Caitlin BaileyFront End Developer

A new site in the Pfister family designed to show off their hospitality faucet solutions.

Pfister Hospitality website screenshot

View Website

  • CMS: Sitefinity
  • Browser Support: IE8+
  • Type: Responsive website

About This Project

This was the first large Spectrum Brands project I worked on completely by myself. While I also had a hand in PfisterFaucets.com and BaldwinHardware.com, neither were as the sole developer. For Pfister Hospitality, I had the opportunity to start from a completely clean slate (though we intended to reuse some components from the recent Baldwin redesign) and was able to experiment with some nice interactions such as the various hover effects on the homepage.

This was also the first time I had to build static reuseable controls for Sitefinity.
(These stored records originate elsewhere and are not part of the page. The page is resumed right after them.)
-- ==== Sys2Proof/Machine/Codec.lean ====
section
/-! DEFINITION. The Gouge code (sections 10.3 to 10.5): the predictor, the match finder, the code tables, the block and
its decoder, as functions of a payload and a context image. -/
namespace Sys2Proof.Machine

/-- What a block depends on besides its payload and history: HSC, PRED, EFFORT, TBL, members, and the row form. -/
structure GgeCfg where
  hsc : Nat
  pred : Nat
  effort : Nat
  tbl : Nat
  nch : Nat
  fmt : Nat
  timed : Bool
  deriving DecidableEq, Repr

/-- One image of a context (section 10.2): history, the two reference rows, the rows since the reset, the counters. -/
structure GgeImage where
  hist : List Byte
  rowA : List Byte
  rowB : List Byte
  rows : Nat
  cbn : Nat
  root : Nat
  pseq : Nat
  reset : Bool
  deriving DecidableEq, Repr

/-- The image a start without CONT leaves (R292). -/
def GgeImage.init : GgeImage := ⟨[], [], [], 0, 0, 0, 0, true⟩

/-- Kinds of predicted elements (Table 10.3). -/
inductive ElemKind | offset | value | xorred
  deriving DecidableEq, Repr

/-- The elements of a row: bytes and kind (Table 10.3). -/
def rowElems (c : GgeCfg) : List (Nat × ElemKind) :=
  (if c.timed then [(8, ElemKind.offset)] else [])
    ++ (if c.fmt = 1 ∨ c.fmt = 2 then
          List.replicate c.nch (4, ElemKind.value) ++ List.replicate ((c.nch + 3) / 4) (4, ElemKind.xorred)
        else (List.replicate c.nch [(3, ElemKind.value), (1, ElemKind.xorred)]).flatten)
/-- The row length B' of R251. -/
def rowLen (c : GgeCfg) : Nat := (rowElems c).foldl (fun a e => a + e.1) 0

/-- The zigzag code of a residual modulo 2^w (R274). -/
def zig (w r : Nat) : Nat := if r < 2 ^ (w - 1) then 2 * r else 2 * (2 ^ w - r) - 1
/-- The residual of a code. -/
def unzig (w z : Nat) : Nat := if z % 2 = 0 then z / 2 else 2 ^ w - (z + 1) / 2
/-- The prediction of an element (R274): none since the reset 0, order 1, order 2. -/
def predict (k : ElemKind) (w pred rows a b : Nat) : Nat :=
  if rows = 0 then 0
  else if k = ElemKind.value ∧ pred ≠ 1 ∧ 2 ≤ rows then (2 * a + 2 ^ w - b) % 2 ^ w else a
/-- The code of an element. -/
def codeElem (k : ElemKind) (w pred rows a b v : Nat) : Nat :=
  let p := predict k w pred rows a b
  match k with
  | .xorred => v ^^^ p
  | _ => zig w ((v + 2 ^ w - p) % 2 ^ w)
/-- The element of a code. -/
def uncodeElem (k : ElemKind) (w pred rows a b z : Nat) : Nat :=
  let p := predict k w pred rows a b
  match k with
  | .xorred => z ^^^ p
  | _ => (p + unzig w z) % 2 ^ w

/-- Apply an element function along a row. -/
def mapRow (f : ElemKind → Nat → Nat → Nat → Nat → Nat) :
    List (Nat × ElemKind) → List Byte → List Byte → List Byte → List Byte
  | [], _, _, _ => []
  | (n, k) :: es, v, a, b =>
    beBytes n (f k (8 * n) (natAt a 0 n) (natAt b 0 n) (natAt v 0 n)) ++ mapRow f es (v.drop n) (a.drop n) (b.drop n)
/-- A raw row becomes row a (R275). -/
def GgeImage.pushRow (m : GgeImage) (row : List Byte) : GgeImage :=
  { m with rowA := row, rowB := m.rowA, rows := min (m.rows + 1) 2 }

/-- Transform `n` rows of a payload (R274). -/
def transformRows (c : GgeCfg) : Nat → GgeImage → List Byte → List Byte × GgeImage
  | 0, m, _ => ([], m)
  | n + 1, m, bs =>
    let row := bs.take (rowLen c)
    let z := mapRow (fun k w a b v => codeElem k w c.pred m.rows a b v) (rowElems c) row m.rowA m.rowB
    let r := transformRows c n (m.pushRow row) (bs.drop (rowLen c))
    (z ++ r.1, r.2)
/-- Recover `n` rows of a transformed payload. -/
def untransformRows (c : GgeCfg) : Nat → GgeImage → List Byte → List Byte × GgeImage
  | 0, m, _ => ([], m)
  | n + 1, m, bs =>
    let z := bs.take (rowLen c)
    let row := mapRow (fun k w a b v => uncodeElem k w c.pred m.rows a b v) (rowElems c) z m.rowA m.rowB
    let r := untransformRows c n (m.pushRow row) (bs.drop (rowLen c))
    (row ++ r.1, r.2)
/-- The predictor runs on this payload. -/
def predicts (c : GgeCfg) (samples : Bool) : Bool := samples && decide (c.pred ≠ 0) && decide (rowLen c ≠ 0)
/-- R274 on a payload: the transformed bytes and the image with its rows. -/
def transform (c : GgeCfg) (samples : Bool) (m : GgeImage) (bs : List Byte) : List Byte × GgeImage :=
  if predicts c samples then transformRows c (bs.length / rowLen c) m bs else (bs, m)
/-- The inverse of R274. -/
def untransform (c : GgeCfg) (samples : Bool) (m : GgeImage) (bs : List Byte) : List Byte × GgeImage :=
  if predicts c samples then untransformRows c (bs.length / rowLen c) m bs else (bs, m)

/-- HSIZE (R271). -/
def hsize (c : GgeCfg) : Nat := 1024 * 2 ^ c.hsc
/-- Append transformed bytes to the history, which keeps its last HSIZE bytes (R276). -/
def GgeImage.pushHist (m : GgeImage) (c : GgeCfg) (t : List Byte) : GgeImage :=
  let h := m.hist ++ t
  { m with hist := h.drop (h.length - hsize c) }

/-- A token of a body (R276). -/
inductive Tok
  | lit (b : Nat)
  | mat (len dist : Nat)
  deriving DecidableEq, Repr

/-- Candidates per position (Table 10.1). -/
def candidates (effort : Nat) : Nat := if effort = 0 then 4 else if effort = 1 then 16 else 64
/-- Four bytes of a buffer as a number. -/
def four (a : Array Nat) (i : Nat) : Nat :=
  (a.getD i 0) * 16777216 + (a.getD (i + 1) 0) * 65536 + (a.getD (i + 2) 0) * 256 + a.getD (i + 3) 0
/-- Length of the match between two places, at most `n`. -/
def matchLen (a : Array Nat) (q i : Nat) : Nat → Nat
  | 0 => 0
  | n + 1 => if a.getD q 0 = a.getD i 0 then matchLen a (q + 1) (i + 1) n + 1 else 0
/-- The longest match at a place, the nearest on a tie (R276); the hash the engine uses is left open (log 16). -/
def bestMatch (a : Array Nat) (stop effort i : Nat) : Nat × Nat :=
  if stop < i + 4 then (0, 0)
  else
    let qs := (List.range (min i 32768)).map (fun d => i - 1 - d)
    if qs.all (fun q => decide (four a q ≠ four a i)) then (0, 0)
    else
      let cs := (qs.filter (fun q => decide (Config.gougeHash (four a q) = Config.gougeHash (four a i)))).take
        (candidates effort)
      cs.foldl (fun (b : Nat × Nat) q =>
        let l := matchLen a q i (min 259 (stop - i))
        if 4 ≤ l ∧ b.1 < l then (l, i - q) else b) (0, 0)
/-- Parse a payload into literals and matches (R276). -/
def parseToks (a : Array Nat) (stop effort : Nat) : Nat → Nat → List Tok
  | 0, _ => []
  | n + 1, i =>
    if stop ≤ i then []
    else
      let m := bestMatch a stop effort i
      if m.1 < 4 ∨ m.1 < (bestMatch a stop effort (i + 1)).1 then Tok.lit (a.getD i 0) :: parseToks a stop effort n (i + 1)
      else Tok.mat m.1 m.2 :: parseToks a stop effort n (i + m.1)
/-- The tokens of a transformed payload behind a history. -/
def tokensOf (effort : Nat) (hist t : List Byte) : List Tok :=
  let a := ((hist ++ t).map BitVec.toNat).toArray
  parseToks a (hist.length + t.length) effort t.length hist.length

/-- Length symbols: first symbol, extra bits, base of the first (Table 10.5). -/
def lenRows : List (Nat × Nat × Nat) :=
  [(257, 0, 4), (265, 1, 12), (269, 2, 20), (273, 3, 36), (277, 4, 68), (281, 5, 132), (285, 0, 260)]
/-- Symbol, extra bits and extra value of a match length. -/
def lenSym (l : Nat) : Nat × Nat × Nat :=
  let r := (lenRows.reverse.find? (fun r => decide (r.2.2 ≤ l))).getD (257, 0, 4)
  (r.1 + (l - r.2.2) / 2 ^ r.2.1, r.2.1, (l - r.2.2) % 2 ^ r.2.1)
/-- Extra bits and base of a length symbol. -/
def symLen (y : Nat) : Nat × Nat :=
  let r := (lenRows.reverse.find? (fun r => decide (r.1 ≤ y))).getD (257, 0, 4)
  (r.2.1, r.2.2 + (y - r.1) * 2 ^ r.2.1)
/-- Extra bits and base of a distance code (Table 10.6). -/
def distBase (d : Nat) : Nat × Nat :=
  if d < 4 then (0, d + 1)
  else
    let k := (d - 2) / 2
    (k, if d % 2 = 0 then 2 ^ (k + 1) + 1 else 3 * 2 ^ k + 1)
/-- Code, extra bits and extra value of a distance. -/
def distSym (x : Nat) : Nat × Nat × Nat :=
  let d := ((List.range 30).reverse.find? (fun d => decide ((distBase d).2 ≤ x))).getD 0
  (d, (distBase d).1, x - (distBase d).2)

/-- The static lengths of literals and lengths (Table 10.7). -/
def staticLit : List Nat :=
  [2] ++ List.replicate 15 6 ++ List.replicate 241 10 ++ List.replicate 8 6 ++ List.replicate 20 8
/-- The static lengths of distances. -/
def staticDist : List Nat := List.replicate 30 5
/-- Number of symbols with a code length. -/
def lenCount (ls : List Nat) (l : Nat) : Nat := if l = 0 then 0 else (ls.filter (fun x => decide (x = l))).length
/-- The first code of a length (R280). -/
def firstCode (ls : List Nat) : Nat → Nat
  | 0 => 0
  | l + 1 => (firstCode ls l + lenCount ls l) * 2
/-- The code of a symbol (R280): its length and value. -/
def codeOf (ls : List Nat) (y : Nat) : Nat × Nat :=
  let l := (ls[y]?).getD 0
  (l, firstCode ls l + lenCount (ls.take y) l)
/-- A table satisfies R280: lengths at most 15 and the sum of 2^-l at most 1. -/
def tableOk (ls : List Nat) : Bool :=
  ls.all (fun l => decide (l ≤ 15)) && decide (ls.foldl (fun a l => if l = 0 then a else a + 2 ^ (15 - l)) 0 ≤ 2 ^ 15)

/-- The `w` bits of a number, most significant first (R279). -/
def natBits : Nat → Nat → List Bool
  | 0, _ => []
  | w + 1, v => v.testBit w :: natBits w v
/-- Bytes of a bit stream from bit 7 down, the last filled with zeros (R279). -/
def packBits : Nat → List Bool → List Byte
  | 0, _ => []
  | n + 1, bs =>
    BitVec.ofNat 8 ((List.range 8).foldl (fun a i => 2 * a + b2n ((bs[i]?).getD false)) 0) :: packBits n (bs.drop 8)
/-- Bits of a token. -/
def tokBits (lit dist : List Nat) : Tok → List Bool
  | .lit b => let c := codeOf lit b; natBits c.1 c.2
  | .mat l x =>
    let (y, ey, vy) := lenSym l
    let (d, ed, vd) := distSym x
    natBits (codeOf lit y).1 (codeOf lit y).2 ++ natBits ey vy ++ natBits (codeOf dist d).1 (codeOf dist d).2
      ++ natBits ed vd
/-- Bits of the tokens and EOB. -/
def bodyBits (lit dist : List Nat) (ts : List Tok) : List Bool :=
  (ts.map (tokBits lit dist)).flatten ++ natBits (codeOf lit 256).1 (codeOf lit 256).2

/-- Count of each literal and length symbol, EOB once. -/
def litCounts (ts : List Tok) : List Nat :=
  let ys := 256 :: ts.map (fun t => match t with
    | .lit b => b
    | .mat l _ => (lenSym l).1)
  (List.range 285).map (fun y => (ys.filter (fun x => decide (x = y))).length)
/-- Count of each distance code. -/
def distCounts (ts : List Tok) : List Nat :=
  let ys := ts.filterMap (fun t => match t with
    | .lit _ => none
    | .mat _ x => some (distSym x).1)
  (List.range 30).map (fun y => (ys.filter (fun x => decide (x = y))).length)
/-- The lengths serve these counts: a legal table in which every counted symbol has a code. -/
def serves (ls cs : List Nat) : Bool :=
  tableOk ls && decide (ls.length = cs.length) && (List.range cs.length).all (fun y =>
    decide ((cs[y]?).getD 0 = 0) || decide ((ls[y]?).getD 0 ≠ 0))
/-- The dynamic lengths the engine chooses for these counts: open but for R280 and R282 (log 16). -/
def dynLens (cs : List Nat) : List Nat :=
  let ls := Config.gougeLengths cs
  if serves ls cs then ls else cs.map (fun c => if c = 0 then 0 else 9)

/-- Drop trailing zeros, keeping at least `n` entries. -/
def trimLens (n : Nat) (ls : List Nat) : List Nat :=
  let k := (ls.reverse.dropWhile (fun l => decide (l = 0))).length
  ls.take (max n k)
/-- The items of a list of lengths: runs of zeros of at most 16, taken greedily (R282). -/
def lenItems : Nat → List Nat → List Bool
  | 0, _ => []
  | _ + 1, [] => []
  | n + 1, 0 :: t =>
    let z := min 15 (t.takeWhile (fun l => decide (l = 0))).length
    natBits 4 0 ++ natBits 4 z ++ lenItems n (t.drop z)
  | n + 1, l :: t => natBits 4 l ++ lenItems n t
/-- The table section (R282). -/
def tableBits (lit dist : List Nat) : List Bool :=
  let a := trimLens 257 lit
  let b := trimLens 1 dist
  natBits 5 (a.length - 257) ++ natBits 5 (b.length - 1) ++ lenItems (a.length + b.length) (a ++ b)

/-- Whole bytes of a bit count. -/
def wholeBytes (n : Nat) : Nat := (n + 7) / 8
/-- The form of a body: BTYPE, its bytes and PAD (R283). -/
def chooseBody (c : GgeCfg) (ts : List Tok) (payload : List Byte) : Nat × List Byte × Nat :=
  let ulen := payload.length
  let sb := bodyBits staticLit staticDist ts
  let sn := wholeBytes sb.length
  let stored := (0, payload, 0)
  let pack := fun (t : Nat) (bs : List Bool) =>
    (t, packBits (wholeBytes bs.length) bs, 8 * wholeBytes bs.length - bs.length)
  if c.tbl = 2 then stored
  else if c.tbl = 1 then (if sn < ulen then pack 1 sb else stored)
  else
    let dl := dynLens (litCounts ts)
    let dd := dynLens (distCounts ts)
    let db := tableBits dl dd ++ bodyBits dl dd ts
    let dn := wholeBytes db.length
    if ulen ≤ sn ∧ ulen ≤ dn then stored else if dn < sn then pack 2 db else pack 1 sb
A number of controls (other content management systems may call them widgets) were used on this site, from content controls (e.g. the text/image carousel on the project showcase pages) to layout controls (the image/text grid with red text boxes and image boxes alternating). I fully developed the layout controls, and developed static versions of the content controls for one of the back end developers working with Pfister to hook up to either their product data or to the CMS.

Lessons Learned

  • This was my first shot at front end form validation to help with user experience. The lead designer and I spent time figuring out what the form would look like and exactly what it would do depending on whether the form submitted or not, whether there was an error I could catch on the front end or not, and whether there was an error on the back end. So I ended up having a lot of fun developing such a tiny little form (on the homepage).
  • I worked on this website at about the same time as the Web Advanced website, and also learned a lot about Flexbox on this one. Seriously, that thing is a lifesaver. So much vertical centering that I no longer have to care about. It just works! This project did have to support IE8+ and lower versions of IE do not support Flexbox. However, some simple fallbacks have allowed it to look close to the intended vision without taking the time that would normally be spent doing so.
  • It was during this project that I also discovered a carousel plugin that has made my life significantly easier. Whether or not they work, people love their carousels, and I have to build them for a ton of sites. I came across Slick JS and ended up using it for this project and many, many more since then. It makes building a responsive carousel ridiculously easy, and it's great to no longer have to spend any brain power on it at all.